Why the way you pack shapes your journey
For many travellers wheeled luggage is the most efficient way of getting from known-A to known-B. The reality is far from elegant, but that’s fine, it’s airplane-travel-as-commute and it has its place in the world. Perverse as it may sound to the wheeled hordes, carrying your own load makes for better travel.
Most hardened travellers have a hand-luggage only policy. In our studio we go one step further — we have a no-wheels rule for field work travel. We operate in environments where a week can span the seedier side of New York to upscale Delhi and pretty much everywhere in-between. For us, wheels represent tethered travel: the body is present, but the mind remains elsewhere.
There is a better way to travel regardless of whether it’s a weeks-long business trip or an extended weekend away. The most rewarding travel has enough breathing room for serendipity, the uniqueness of the locale, and a nuanced appreciation of journey. Chance encounters that won’t appear on any itinerary.
The dilemma of what to take and what to leave behind is as old as travel itself. The mistake that hits rookies and the experienced alike, is in packing too much stuff. How much do we really need to take? Why do we always take more that we need?
To understand why we need to unpack the psychology of packing.
People pack in anticipation of future events, with varying degrees of clarity to what that future holds. The purpose of the trip dictates packing choices: business meetings, a conference; visiting family; city breaks; mountain treks. So far so obvious.
Over the past decade, with colleagues Fumiko Ichikawa, Raphael Grignani and Younghee Jung I’ve run over a dozen projects that have delved into carrying and packing behaviours — from Accra to Seoul, NYC to Tehran. Research participants often rationalised the choice of what to take in terms of: necessities; good-to-have; luxuries; buy-on-the-way; and not-needed. The less that is known about the destination, the more we put objects in the good-to-have category. Use can be imagined, but the contextual barriers to use, the reasons why the objects remain untouched, are not yet understood. At the other end of the predictability scale the lack of concrete anchors frees us to pack for convenience.
Women are arguably more sophisticated packers than men because day-to-day they far more likely to use some form of bag, whereas men are far more reliant on pockets. This heavy use of bags is partly down to clothing and physique, partly societal roles, including a bias towards being the day-to-day primary carer for children. Women’s achilles heel is that, like any bag carrier they are highly likely to carry more than they need. Prior to the journey, in the comfort of the home the cost of managing what is inside a bag is greater than simply adding more. Only after the trip has started, when the drawback of that extra bulk is apparent is the desire for remedial action, the clear-out, triggered. By then it is too late. The same process applies to digital storage — most people don’t think about managing their hard drive or cloud storage account until it is close to overflowing. Content will expand to fit the container. Women are more likely to face this everyday, men are more likely to confront it on longer journeys.
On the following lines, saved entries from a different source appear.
-- ==== Sys2Proof/Machine/Moves.lean ====
section
/-!
DEFINITION. What the stream plans move in one schedule cycle: units into and out of scratchpads, planned HBM
accesses, deliveries, collisions and spill units (04 R234 to R243, 07 R384, R389, 08 R432 to R435).
-/
namespace Sys2Proof.Machine

/-- Earlier in a pseudo-channel's order: planned cycle, logical cluster, instance (04 R243). -/
def accBefore (a b : HbmAcc) : Bool :=
  decide (a.planned < b.planned) || (a.planned == b.planned && (decide (a.cl < b.cl) || (a.cl == b.cl && decide (a.k < b.k))))

/-- Queue an access in the order of its pseudo-channel. -/
def insAcc (x : HbmAcc) : List HbmAcc → List HbmAcc
  | [] => [x]
  | y :: ys => if accBefore x y then x :: y :: ys else y :: insAcc x ys

/-- A pseudo-channel's record. -/
def chanOf (s : State) (k : Nat) : HbmChan := smGet (dflt {}) s.sched.chans k

/-- Replace a pseudo-channel's record. -/
def setChan (s : State) (k : Nat) (c : HbmChan) : State :=
  putSched s { s.sched with chans := smSet (dflt {}) s.sched.chans k c }

/-- Plan an access on the pseudo-channel of its address (04 R240, R243). -/
def planAcc (s : State) (x : HbmAcc) : State :=
  let k := chanKey (hbmStack x.addr) (hbmPc x.addr)
  setChan s k { chanOf s k with q := insAcc x (chanOf s k).q }

/-- What the read of a unit of an instance finds (09 R455). -/
def unitEcc (i : PlanInst) (u : Nat) : Ecc := eccAt i.eccs u

/-- A unit's 64 bytes of a logical cluster's scratchpad, as its stream port reads them, with the outcome of the read (09 R455 to R458). -/
def portRead (s : State) (l a : Nat) (e : Ecc) : State × List Byte :=
  match physOf s l with
  | some p => (applyEff s p (eccEff e 2 a), flipBytes (eccMask e) (memRange (clOf s p).spad a 64))
  | none => (s, List.replicate 64 0)

/-- Watchpoints over a stream-port access of a logical cluster (16 R736). -/
def portWatch (s : State) (l sort a : Nat) : State := watch s l 0 0 1 [(sort, a, 64)]

/-- A unit reaches a scratchpad or the engine (04 R234, 07 R384). -/
def landUnit (s : State) (t : Transit) : State :=
  let s1 := cntReg s Reg.nocUnits 1
  match t.red with
  | some (layer, slot) => engineIn s1 layer slot t.sadr t.data t.ecc
  | none =>
    match physOf s1 t.cl with
    | some p => portWatch (modCl s1 p fun c => { c with spad := memStore c.spad t.sadr t.data }) t.cl 0 t.sadr
    | none => s1

/-- Put a unit on its way. -/
def sendUnit (s : State) (t : Transit) : State := modExec s fun e => { e with transit := e.transit ++ [t] }

/-- Store the plan instance of an execution by its number. -/
def putInst (s : State) (n : Nat) (i : PlanInst) : State := modExec s fun e => { e with insts := listPut e.insts n i }

/-- The layer of a running kernel (07 R383). -/
def layerOf (s : State) (kernel : Nat) : Nat := (nth s.sched.exec.runs kernel ⟨0, 0, 0, [], [], 0⟩).lidx

/-- The data of a read that returned, waiting for its delivery (04 R243). -/
def readData (s : State) (a : HbmAcc) : Option (List Byte) :=
  ((chanOf s (chanKey (hbmStack a.addr) (hbmPc a.addr))).q.find? fun x =>
    x.back && x.planned == a.planned && x.cl == a.cl && x.k == a.k && x.kernel == a.kernel && x.unit == a.unit && x.wdata.isNone).bind (·.data)

/-- Forget an access that is over. -/
def dropAcc (s : State) (a : HbmAcc) : State :=
  let k := chanKey (hbmStack a.addr) (hbmPc a.addr)
  let c := chanOf s k
  setChan s k { c with q := c.q.filter fun x =>
    !(x.planned == a.planned && x.cl == a.cl && x.k == a.k && x.kernel == a.kernel && x.unit == a.unit) }

/-- The access of unit u of an HBM instance. -/
def accOf (i : PlanInst) (addr u : Nat) (planned : Nat) (wdata : Option (List Byte)) : HbmAcc :=
  { planned := planned, cl := i.cl, net := i.net, k := i.k, kernel := i.kernel, unit := u, addr := addr + 64 * u, wdata := wdata }

/-- A unit of the spill stream leaves the buffer; one that is not there is delivered as zeros and counted late (08 R432, R435). -/
def spillUnit (s : State) (off : Nat) (e : Ecc) : State × List Byte :=
  let bs := smGet (dflt []) s.sched.exec.spillBuf (off / 64)
  let go := fun (x : Exec) => { x with spillLow := max x.spillLow (off + 64), spillBuf := smSet (dflt []) x.spillBuf (off / 64) [] }
  if bs.isEmpty then
    (modExec s fun x =>
      { go x with spillLate := x.spillLate + 1, spillFirst := if x.spillLate = 0 then off else x.spillFirst,
                  led := { x.led with linkLate := led16 x.led.linkLate 1 } },
     List.replicate 64 0)
  else (bufferEcc (modExec s go) Reg.pageHif e, flipBytes (eccMask e) bs)

/-- The next unit of the spill stream is read from host memory into the buffer, which holds no unit 16 MiB or more beyond the lowest
offset not yet delivered; a unit already delivered as zeros is not kept (08 R432, R435). -/
def spillRead1 (s : State) : State :=
  let e := s.sched.exec
  if e.spillNext < s.gener.hdr.q ∧ e.spillNext < e.spillLow + 0x1000000 then
    let bs := memRange s.host (s.gener.hdr.host + s.gener.hdr.spillOff + e.spillNext) 64
    modExec s fun x =>
      { x with spillNext := x.spillNext + 64,
               spillBuf := if x.spillNext < x.spillLow then x.spillBuf else smSet (dflt []) x.spillBuf (x.spillNext / 64) bs }
  else s

/-- One count of the spill stream: the host gives a free number of units in it (08 R432; the host's pace is open, log 19). -/
def spillStream (s : State) : State :=
  if s.sched.exec.spillOn then each (List.range (Config.spillPace s.count)) (fun _ t => spillRead1 t) s else s

/-- Unit u of an instance has taken its source action. -/
def countRead (s : State) (n : Nat) : State := modExec s fun e => { e with insts := listMod (fun i => { i with nRead := i.nRead + 1 }) e.insts n }

/-- The source action of unit u of instance n, in its cycle (04 R234, 07 R384, 08 R435). -/
def startUnitMove (s0 : State) (n : Nat) (i : PlanInst) (u : Nat) : State :=
  let s := countRead s0 n
  let at_ := i.start + u
  let into := at_ + 2 * i.hops + 262
  let rd := fun (t : State) => portRead (portWatch t i.cl 1 (i.sadr + 64 * u)) i.cl (i.sadr + 64 * u) (unitEcc i u)
  match i.route with
  | .nothing => s
  | .recv _ => s
  | .redIn _ _ => s
  | .hbmIn a => planAcc s (accOf i a u at_ none)
  | .hbmOut a =>
    let r := rd s
    planAcc r.1 (accOf i a u (at_ + 2 * i.hops + 8) (some r.2))
  | .send peer sadr =>
    let r := rd s
    sendUnit r.1 ⟨at_ + 2 * i.hops + 12, peer, sadr + 64 * u, r.2, none, .clean⟩
  | .redOut slot unit0 =>
    let r := rd s
    sendUnit r.1 ⟨at_ + 2 * i.hops + 8, i.cl, unit0 + u, r.2, some (layerOf s i.kernel, slot), unitEcc i (2 ^ 14 + u)⟩
  | .spillIn off =>
    let r := spillUnit s (off + 64 * u) (unitEcc i u)
    sendUnit r.1 ⟨into, i.cl, i.sadr + 64 * u, r.2, none, .clean⟩

/-- The unit of an instance whose source action falls in a cycle. -/
def unitAt (i : PlanInst) (first cyc : Nat) : Option Nat :=
  if i.started ∧ first ≤ cyc ∧ cyc < first + i.units then some (cyc - first) else none

/-- The delivery of a unit from HBM or from the engine, in its cycle: p + 256, or the deadline c + i + 248 (04 R243,
07 R384). -/
def deliverUnit (s : State) (n : Nat) (i : PlanInst) (cyc : Nat) : State :=
  let go := fun (s : State) (u : Nat) (bs : List Byte) =>
    sendUnit (putInst s n { i with nWrite := i.nWrite + 1 }) ⟨i.start + u + 2 * i.hops + 262, i.cl, i.sadr + 64 * u, bs, none, .clean⟩
  match i.route with
  | .hbmIn a =>
    match unitAt i (i.start + 256) cyc with
    | some u =>
      let x := accOf i a u (i.start + u) none
      match readData s x with
      | some bs => if i.nWrite = u then dropAcc (go s u bs) x else s
      | none => s
    | none => s
  | .redIn slot unit0 =>
    match unitAt i (i.start + 248) cyc with
    | some u =>
      match resultUnit s (layerOf s i.kernel) slot (unit0 + u) with
      | some bs =>
        if i.nWrite = u then
          cntReg (bufferEcc (go s u (flipBytes (eccMask (unitEcc i u)) bs)) Reg.pageAzr (unitEcc i u)) Reg.redUnitsOut 1
        else s
      | none => s
    | none => s
  | _ => s

/-- The unit whose source action is due at the end of a cycle. An HBM read is planned a cycle ahead, so that its access can start at its
planned count (04 R234, R243); unit 0 is planned by the start itself. Every other source acts at the end of its cycle. -/
def sourceUnit (i : PlanInst) (cyc : Nat) : Option Nat :=
  match i.route with
  | .hbmIn _ => unitAt i i.start (cyc + 1)
  | _ => unitAt i i.start cyc

/-- One instance's part in a cycle; each unit takes its source action once, whatever cycle a resumed execution goes on from (08 R453). -/
def moveInst (cyc n : Nat) (s : State) : State :=
  match s.sched.exec.insts[n]? with
  | none => s
  | some i =>
    let s1 := match sourceUnit i cyc with
      | some u => if i.nRead = u then startUnitMove s n i u else s
      | none => s
    deliverUnit s1 n (nth s1.sched.exec.insts n i) cyc

/-- Record the first collision and stop (04 R239, R257). -/
def collide (s : State) (c : Nat × Nat × Nat) : State :=
  let s1 := if rdB s Reg.nocColl 12 then s
    else wrN (wrN s Reg.nocColl (c.1 % 256 + c.2.1 % 8 * 2 ^ 8 + c.2.2 % 2 * 2 ^ 11 + 2 ^ 12)) Reg.nocCollCyc s.sched.exec.cyc
  stopExec (setEvt s1 Reg.pageNoc 1) 2 0

/-- The stream traffic of the present schedule cycle (04 R234). -/
def moveCycle (s : State) : State :=
  let e := s.sched.exec
  match collisionAt (ncl s) (e.insts.filter (·.started)) e.cyc with
  | some c => collide s c
  | none =>
    let due := e.transit.filter fun t => decide (t.due ≤ e.cyc)
    let s1 := modExec s fun e => { e with transit := e.transit.filter fun t => !decide (t.due ≤ e.cyc) }
    let s2 := each due (fun t s => landUnit s t) s1
    each (List.range e.insts.length) (moveInst e.cyc) s2

end Sys2Proof.Machine
end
Wheeled luggage leads us astray. During packing wheels promise weightlessness, which then leads to luggage filled to capacity, and heavier items being packed. While we’re still at home, in our idealised, airport-smooth-surface view of the world this isn’t a problem, but in the real world it rapidly shapes what the journey can become: from airport escalators that don’t work; to hitching a ride on the back of a motorbike; to, at the last minute, enjoying a nearby mountain range for the weekend.
The disconnect lies between the moment of packing and when the impact of those choices become apparent. How do we prioritise what to take? We rationalise the value of things in terms of practical considerations such as “it will keep me warm”; or psychological “I feel more comfortable knowing its there” or “I’ll be on top of my game at the meeting”. But here too our packing strategies fall flat: we pack on the assumption that we have perfect visibility on the objects we carry.
The reality is that humans have fleeting memories: objects that don’t trigger our senses are far less likely to be used. Things that were important at home, are deprioritised once you land in Cancun, Cleveland or Kabul. Much of what we carry is not used, or even considered for use.
Every object we leave behind is one less predetermined outcome. If you want your heart to leap at the possibility of what the journey can hold, park the wheels, pack less, and enjoy every ounce of weight.
I’ve spent much of the last decade travelling for work, from Tashkent to Tokyo, Tehran, well, pick a city and extrapolate from there. I’ve learned the hard way what not to pack, and what my ideal luggage should be. Aside from clothes I usually travel with high end camera gear, and sometimes payroll for the the local crew — I need something light, robust, that will deflect prying eyes. For what its worth, here’s how my luggage enables me to make the most of every trip.
- Steer clear of wheels. They are the loan-sharks of weight and space. For a little up-front joy, you’ll be paying back for the rest of your journey.
- Limit luggage to one piece that fits into a business class footwell or under an economy class seat (about 42 litres). The impact is two-fold: if it’s weighed at check-in (and with that size it rarely is), the overhead weight limits don’t apply; and if the overheads are full it doesn’t leave your side.
- Leave 10% of your luggage space for what the journey has to offer.